Non sono un uomo che parla molto. Perché? Forse, così mi dicevo, è perché sono sempre molto stanco, specialmente da qualche giorno, non capisco, è come se mi mancasse la forza di alzarmi dal letto. Mia moglie, però, lei prevede tutto si può dire, mi ha parlato di un medico che sta in città. Questo medico, ha detto mia moglie, appartiene a quella parte del genere umano che ha letto più di quanto la sua intelligenza potesse in fondo comprendere. Per questo motivo è così famoso nella città dove vivo, che sprofonda nei malanni ferocissimi del nostro tempo. Alcuni la chiamano la città d’immondizia, ma io sono più clemente nei miei giudizi, e poi oggi l’immondizia è un j’accuse tautologico al sapore di già-sentito già-dimenticato. È la tua sola speranza, ha detto ancora mia moglie. Che cosa?, avrei voluto chiederle cinicamente, ponendo l’enfasi sulla speranza, ma sono rimasto in silenzio.

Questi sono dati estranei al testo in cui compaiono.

/-- A gate's end is one event of the door, between its alarms and pump control (R58, R59, R62, R64). -/
theorem gateHandsOn_event {before after : Enu} {s : State} (enu : s.enu = after)
    (feeds : after.permStart = true → after.permCont = true) :
    gateHandsOn before after s = pumpActs (offerCloses before after s.dcu
      (doorEvent (gateEvent before after) (gateAlarms before after s))) := by
  obtain ⟨x, hx⟩ : ∃ x, x = gateAlarms before after s := ⟨_, rfl⟩
  have dcu : x.dcu = s.dcu := by simp [hx]
  have enu : x.enu = after := by rw [hx, (gateAlarms_leaves _ _ _).2, enu]
  have acts : (if after.permCont then if before.permStart = after.permStart then x else doorEvent evaluateStanding x
      else doorEvent onStop (if before.permStart = after.permStart then x else doorEvent evaluateStanding x)) =
      doorEvent (gateEvent before after) x := by
    by_cases hc : x.dcu.ctl = .opening
    · have waits : doorEvent evaluateStanding x = x := doorEvent_same (by simp [evaluateStanding, hc])
      have event : gateEvent before after x = if after.permCont then x else onStop x := if_pos hc
      rw [waits, ite_self, show doorEvent (gateEvent before after) x = report x (gateEvent before after x) from rfl, event]
      split
      · exact (doorEvent_same (f := id) rfl).symm
      · rfl
    · have event : gateEvent before after x = if before.permStart = after.permStart then x else evaluateStanding x := if_neg hc
      have judged : (if before.permStart = after.permStart then x else doorEvent evaluateStanding x) =
          doorEvent (gateEvent before after) x := by
        rw [show doorEvent (gateEvent before after) x = report x (gateEvent before after x) from rfl, event]
        split
        · exact (doorEvent_same (f := id) rfl).symm
        · rfl
      rw [judged]
      split
      · rfl
      · rename_i off
        refine doorEvent_same (onStop_elsewhere ?_)
        have none : x.enu.permStart = false := by
          rw [enu]
          by_contra held
          exact off (feeds (eq_true_of_ne_false held))
        rw [doorEvent, (report_keeps _ _).2.2.2.2.2.1, event]
        split
        · exact hc
        · exact evaluateStanding_refused none hc
  rw [gateHandsOn, ← hx, ← dcu]
  exact congrArg (fun y => pumpActs (offerCloses before after x.dcu y)) acts

/-! ### Moves that hand nothing on -/

/-- What a snapshot is made of and made in, outside the door's own blocks, is as it was. -/
def Unoffered (s t : State) : Prop := t.snu = s.snu ∧ t.laneA = s.laneA ∧ t.laneB = s.laneB ∧ t.alu = s.alu

/-- A condition that stood active in the list has gone. -/
def Quenched (s t : State) : Prop :=
  ∃ k, (k = .closeTimeout ∨ k = .openTooLong) ∧ Stands k true s.alu ∧ Stands k false t.alu

/-- Either nothing was handed on, or a condition that moves end has gone. -/
def Quiet (s t : State) : Prop := Unoffered s t ∨ Quenched s t

theorem Quiet.of_eq {s x y : State} (h : Quiet s x) (snu : y.snu = x.snu) (laneA : y.laneA = x.laneA) (laneB : y.laneB = x.laneB)
    (alu : y.alu = x.alu) : Quiet s y := by
  rw [Quiet, Unoffered, Quenched, snu, laneA, laneB, alu]
  exact h

/-- An ended condition is not raised by moves. -/
theorem outlasts_ended {k : AlarmKind} (hk : k = .closeTimeout ∨ k = .openTooLong) : Outlasts (Stands k false) moveRequests :=
  fun q hq l hl => by
    by_cases own : q = .becameFalse k
    · subst own
      exact becameFalse_inactive k l
    · refine outlasts_stands false (qs := [q]) (fun q' hq' => ?_) q (List.mem_singleton.mpr rfl) l hl
      rw [List.mem_singleton.mp hq']
      simp only [moveRequests, List.mem_cons, List.not_mem_nil, or_false] at hq
      rcases hq with rfl | rfl | rfl | rfl <;> refine ⟨_, rfl, ?_⟩ <;> rintro rfl <;> simp_all

/-- A condition that is not active does not end. -/
theorem becameFalse_idle {k : AlarmKind} {l : List AlarmRecord} (h : ¬ Stands k true l) : applyRequest (.becameFalse k) l = l := by
  have inactive : ∀ r ∈ l, r.kind = k → r.st.active = false := fun r hr hk => by
    by_contra active
    exact h ⟨r, hr, hk, eq_true_of_ne_false active⟩
  have unacked : ∀ r ∈ l, ¬ (r.kind = k ∧ r.st = .activeUnacked) := fun r hr ⟨hk, st⟩ => by
    have := inactive r hr hk
    rw [st] at this
    nomatch this
  have acked : ∀ r ∈ l, ¬ (r.kind = k ∧ r.st = .activeAcked) := fun r hr ⟨hk, st⟩ => by
    have := inactive r hr hk
    rw [st] at this
    nomatch this
  rw [applyRequest, List.filter_eq_self.mpr fun r hr => by simpa [imp_iff_not_or] using acked r hr]
  exact map_eq_self_iff.mpr fun r hr => if_neg (unacked r hr)

/-- The end of a condition hands nothing on, where the condition was not active. -/
theorem Quiet.ends {s x : State} (h : Quiet s x) {k : AlarmKind} (hk : k = .closeTimeout ∨ k = .openTooLong) :
    Quiet s (alarm (.becameFalse k) x) := by
  obtain ⟨snu, laneA, laneB, alu⟩ | ⟨k', hk', was, gone⟩ := h
  · by_cases active : Stands k true s.alu
    · refine .inr ⟨k, hk, active, ?_⟩
      rw [alarm_alu]
      exact becameFalse_inactive k x.alu
    · rw [alarm_same (becameFalse_idle (by rw [alu]; exact active)) rfl]
      exact .inl ⟨snu, laneA, laneB, alu⟩
  · refine .inr ⟨k', hk', was, (outlasts_ended hk').alarm ?_ gone⟩
    rcases hk with rfl | rfl <;> simp [moveRequests]

theorem Quiet.setTrm {s x : State} (h : Quiet s x) (t : Trm) : Quiet s (setTrm t x) := h.of_eq rfl rfl rfl rfl

theorem Quiet.strokeEnd {s x : State} (h : Quiet s x) : Quiet s (strokeEnd x) :=
  Carried.ite (P := Quiet s) ((h.setTrm _).ends (.inl rfl)) (h.setTrm _)

theorem Quiet.valves {s x : State} (h : Quiet s x) : Quiet s (valves x) := by
  have dcu : ∀ (y : State) (d : Dcu), Quiet s y → Quiet s { y with dcu := d } := fun y d h => h.of_eq rfl rfl rfl rfl
  obtain ⟨y, hy⟩ : ∃ y, y = if x.dcu.vcl && x.dcu.ctl != .closing then
      Machine.strokeEnd { x with dcu := { x.dcu with vcl := false, vopPause := some 0 } } else x := ⟨_, rfl⟩
  obtain ⟨z, hz⟩ : ∃ z, z = if y.dcu.vop && y.dcu.ctl != .opening then
      Machine.strokeEnd { y with dcu := { y.dcu with vop := false, vclPause := some 0 } } else y := ⟨_, rfl⟩
  have first : Quiet s y := hy ▸ Carried.ite (P := Quiet s) (dcu x _ h).strokeEnd h
  have second : Quiet s z := hz ▸ Carried.ite (P := Quiet s) (dcu y _ first).strokeEnd first
  rw [Machine.valves, ← hy, ← hz]
  exact Carried.ite (P := Quiet s) ((dcu z _ second).setTrm _) (Carried.ite (P := Quiet s) ((dcu z _ second).setTrm _) second)

theorem Quiet.moveTo {s x : State} (d : Dcu) (h : Quiet s x) : Quiet s (moveTo d x) := by
  have moved : Quiet s (Machine.valves { x with dcu := d, psu := claimFor x.conf.claimHold x.dcu.ctl d.ctl x.psu }) :=
    Quiet.valves (h.of_eq rfl rfl rfl rfl)
  exact Carried.ite (P := Quiet s) (moved.ends (.inr rfl)) moved

/-- Moves hand nothing on, unless they end a condition. -/
theorem Quiet.paced (s : State) : Paced (Quiet s) where
  items := fun _ _ _ h => h.of_eq rfl rfl rfl rfl
  figures := fun _ _ _ h => h.of_eq rfl rfl rfl rfl
  toIdle := fun _ _ _ _ h => h.moveTo _
  toClosing := fun _ _ _ h => h.moveTo _
  toOpening := fun _ _ h => h.moveTo _
  toClaiming := fun _ _ _ _ h => h.moveTo _
  toWarning := fun w _ _ _ h => by cases w <;> exact h.moveTo _
  toHeldOpen := fun _ _ _ h => h.moveTo _

/-! ### The gate's one snapshot -/

theorem Paced.gateEvent {P : State → Prop} (c : Paced P) (before after : Enu) {s : State} (h : P s) : P (gateEvent before after s) :=
  Carried.ite (P := P) (Carried.ite (P := P) h (c.onStop h)) (Carried.ite (P := P) h (c.evaluateStanding h))

/-- A look at PASSAGE_EXCESS that leaves the list leaves all but the flag (R80). -/
theorem excessLook_same {s : State} (h : (excessLook s).alu = s.alu) : ∃ b, excessLook s = { s with psu := { s.psu with excess := b } } := by
  by_cases same : excessNow s = s.psu.excess
  · exact ⟨s.psu.excess, if_pos same⟩
  · have looked : excessLook s = alarm (condition .passageExcess (excessNow s)) { s with psu := { s.psu with excess := excessNow s } } :=
      if_neg same
    rw [looked, alarm_alu] at h
    exact ⟨excessNow s, looked.trans (alarm_condition_same (congrArg (ofKind _) h))⟩

/-- What a STATE says (R31, R120). -/
theorem doorContent_of_eq {s t : State} (suc : t.suc = s.suc) (dcu : t.dcu = s.dcu) (trm : t.trm = s.trm)
    (closes : t.enu.closes = s.enu.closes) (phase : t.psu.phase = s.psu.phase) (alu : t.alu = s.alu)
    (goodA : t.laneA.good = s.laneA.good) (goodB : t.laneB.good = s.laneB.good) : doorContent t = doorContent s := by
  simp only [doorContent, positionFigure, State.conf, suc, dcu, trm, closes, phase, alu, goodA, goodB]

/-- A report that leaves list and claim offers an item of R31 that has changed, and nothing else. -/
theorem report_same {b s : State} (alu : (report b s).alu = s.alu) (phase : b.psu.phase = s.psu.phase) :
    ∃ f, report b s = { (if reportDiffers b.dcu s.dcu then offer s else s) with
      psu := { s.psu with excess := f } } := by
  have psu : (if reportDiffers b.dcu s.dcu then offer s else s).psu = s.psu := by split <;> simp
  have list : (if reportDiffers b.dcu s.dcu then offer s else s).alu = s.alu := by split <;> simp
  simp only [report, if_neg (not_not.mpr phase)] at alu ⊢
  obtain ⟨o, ho⟩ : ∃ o, o = if reportDiffers b.dcu s.dcu then offer s else s := ⟨_, rfl⟩
  rw [← ho] at alu psu list ⊢
  split at alu
  · rename_i moved
    obtain ⟨f, looked⟩ := excessLook_same (alu.trans list.symm)
    rw [if_pos moved, ← psu]
    exact ⟨f, looked⟩
  · rename_i still
    rw [if_neg still, ← psu]
    exact ⟨o.psu.excess, rfl⟩

/-- An offer of a door in JOINED whose spacing has ended makes the STATE as it stands (R128). -/
theorem offer_makes {s : State} (joined : s.suc.startUp = .joined) (door : s.conf.role = .door) (ready : s.snu.state.ready = true) :
    (offer s).snu.state = s.snu.state.make (doorContent s) := by
  have own : s.ownReady = true := by rw [State.ownReady, door]; exact ready
  rw [offer_eq joined, if_pos own, makeOwn_eq joined, State.snuMade, door]

theorem doorContent_offer (s : State) : doorContent (offer s) = doorContent s :=
  doorContent_of_eq (by simp) (by simp) (by simp) (by simp) (by simp) (by simp) (offer_good s).1 (offer_good s).2

theorem doorContent_pump (s : State) : doorContent (setOuts (pumpActs s)) = doorContent s :=
  doorContent_of_eq rfl rfl rfl (by simp [pumpActs]) rfl rfl rfl rfl

/-- The gate's event, its alarms and list as they were, hands on one offer at most (R62). -/
theorem gate_offers {before after : Enu} {s x : State} (hx : x = gateAlarms before after s)
    (alu : (doorEvent (gateEvent before after) x).alu = s.alu)
    (phase : (doorEvent (gateEvent before after) x).psu.phase = s.psu.phase) :
    ∃ m f, doorEvent (gateEvent before after) x = { (if reportDiffers s.dcu m.dcu then offer m else m) with
        psu := { m.psu with excess := f } } ∧ Unoffered s m ∧ m.suc = s.suc ∧ m.enu = s.enu := by
  obtain ⟨m, hm⟩ : ∃ m, m = gateEvent before after x := ⟨_, rfl⟩
  obtain ⟨u, hu⟩ : ∃ u, u = doorEvent (gateEvent before after) x := ⟨_, rfl⟩
  have state : u = report x m := by rw [hu, hm]; rfl
  rw [← hu] at alu phase ⊢
  have kinds : ∀ k, k = .pressureSensor ∨ k = .energyLow → ofKind k x.alu = ofKind k s.alu := fun k hk => by
    have c := (outlasts_ofKind hk (ofKind k x.alu)).reacts
    have kept := c.doorEvent _ (c.toPaced.gateEvent before after (s := x) rfl)
    rw [← hu, alu] at kept
    exact kept.symm
  obtain rfl : x = s := by
    rw [hx]
    refine gateAlarms_same ?_ ?_ <;> rw [← hx]
    · exact kinds _ (.inl rfl)
    · exact kinds _ (.inr rfl)
  have quiet : Quiet x m := hm ▸ (Quiet.paced x).gateEvent before after (.inl ⟨rfl, rfl, rfl, rfl⟩)
  have unoffered : Unoffered x m := quiet.resolve_right fun ⟨k, hk, was, gone⟩ => by
    have ended := (outlasts_ended hk).reacts.report x gone
    rw [← state, alu] at ended
    obtain ⟨r, hr, kind, active⟩ := was
    rw [ended r hr kind] at active
    nomatch active
  have phase' : x.psu.phase = m.psu.phase := by
    rw [← phase, state]
    exact (report_claim x m).1
  obtain ⟨f, same⟩ := report_same (by rw [← state, alu, unoffered.2.2.2]) phase'
  have suc : Reacts (fun y : State => y.suc = x.suc ∧ y.enu = x.enu) :=
    .of_shifted (fun _ h => by simpa using h) (fun b y h => ⟨by simpa using h.1, (alarm_condition_enu _ _ _ rfl).trans h.2⟩)
      (fun _ _ _ h => h) (fun _ _ _ h => h) fun _ _ _ _ _ _ _ _ _ _ _ h k => ⟨k.hands.suc.trans h.1, k.enu.trans h.2⟩
  obtain ⟨suc, enu⟩ := hm ▸ suc.toPaced.gateEvent before after (s := x) ⟨rfl, rfl⟩
  exact ⟨m, f, state.trans same, unoffered, suc, enu⟩

/-- One STATE for a gate: the door's change and the change of closes available are gathered (R62). -/
theorem gate_snapshot {s : State} (joined : s.suc.startUp = .joined) (on : s.doorRuns = true) (ready : s.snu.state.ready = true)
    {e : Enu} {t : State} (feeds : e.permStart = true → e.permCont = true)
    (ht : t = setOuts (gateHandsOn s.enu e { s with enu := e })) (alu : t.alu = s.alu) (phase : t.psu.phase = s.psu.phase)
    (changed : t.enu.closes ≠ s.enu.closes ∨ t.dcu.ctl ≠ s.dcu.ctl) : t.snu.state = s.snu.state.make (doorContent t) := by
  obtain ⟨j, hj⟩ : ∃ j : State, j = { s with enu := e } := ⟨_, rfl⟩
  obtain ⟨x, hx⟩ : ∃ x, x = gateAlarms s.enu e j := ⟨_, rfl⟩
  obtain ⟨u, hu⟩ : ∃ u, u = doorEvent (gateEvent s.enu e) x := ⟨_, rfl⟩
  obtain ⟨v, hv⟩ : ∃ v, v = offerCloses s.enu e j.dcu u := ⟨_, rfl⟩
  have state : t = setOuts (pumpActs v) := by
    rw [ht, ← hj, gateHandsOn_event (by rw [hj]) feeds, ← hx, ← hu, ← hv]
  have kept : v.alu = u.alu ∧ v.psu = u.psu ∧ v.dcu = u.dcu ∧ v.enu = u.enu := by
    rw [hv, offerCloses]
    split <;> simp
  have last : t.alu = u.alu ∧ t.psu = u.psu ∧ t.dcu = u.dcu ∧ t.enu.closes = u.enu.closes := by
    obtain ⟨alu, psu, dcu, enu⟩ := kept
    rw [← alu, ← psu, ← dcu, ← enu, state]
    exact ⟨rfl, rfl, rfl, by simp [pumpActs]⟩
  have content : doorContent t = doorContent v := state ▸ doorContent_pump v
  have keeper : t.snu.state = v.snu.state := by rw [state]; rfl
  rw [last.1] at alu
  rw [last.2.1] at phase
  rw [last.2.2.1, last.2.2.2] at changed
  obtain ⟨m, f, event, ⟨snu, -⟩, suc, enu⟩ := gate_offers hx (hu ▸ alu.trans (by rw [hj])) (hu ▸ phase.trans (by rw [hj]))
  rw [← hu] at event
  have conf : m.conf = s.conf := by rw [State.conf, suc, hj]; rfl
  have joined : m.suc.startUp = .joined := by rw [suc, hj]; exact joined
  have door : m.conf.role = .door := by
    rw [conf]
    simp_all [State.doorRuns]
  have ready : m.snu.state.ready = true := by rw [snu, hj]; exact ready
  have base : m.snu.state = s.snu.state := by rw [snu, hj]
  cases differs : reportDiffers j.dcu m.dcu with
  | true =>
    rw [differs] at event
    have once : v = u := by rw [hv, offerCloses, event]; simp [differs]
    have said : doorContent u = doorContent m := by
      rw [event, ← doorContent_offer m]
      exact doorContent_of_eq rfl rfl rfl rfl (by simp) rfl rfl rfl
    rw [keeper, content, once, said, ← base, ← offer_makes joined door ready, event]
    rfl
  | false =>
    rw [differs] at event
    have still : u.dcu.ctl = s.dcu.ctl := by
      rw [event]
      have same : j.dcu.ctl = m.dcu.ctl := by simp_all [reportDiffers]
      exact same.symm.trans (by rw [hj])
    have closes : u.enu.closes = e.closes := by rw [event]; exact congrArg Enu.closes (enu.trans (by rw [hj]))
    have late : v = offer u := by
      have new : s.enu.closes ≠ e.closes := fun h => (changed.resolve_right (not_not.mpr still)) (closes.trans h.symm)
      rw [hv, offerCloses, event]
      simp [differs, new]
    rw [keeper, content, late, doorContent_offer, offer_makes (s := u) (by rw [event]; exact joined) (by rw [event]; exact door)
      (by rw [event]; exact ready), event]
    exact congrArg (Keeper.make · _) base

Non sono – ed è giusto applicare una sottrazione continua a ciò che potenzialmente potrei essere – un uomo polemico. Preferisco la calma e il dialogo, eppure la preferenza non è una scelta assoluta, è una ics sbiadita nella casella del test attitudinale sull’inconscio. Che c’entra poi l’inconscio con la mia malattia, il respiro corto, l’asma? Bronchiale, disse il medico con affettazione, come se non comprendessi la gravità del fatto, perché al suo bronchiale mi sembra che risposi ridendo.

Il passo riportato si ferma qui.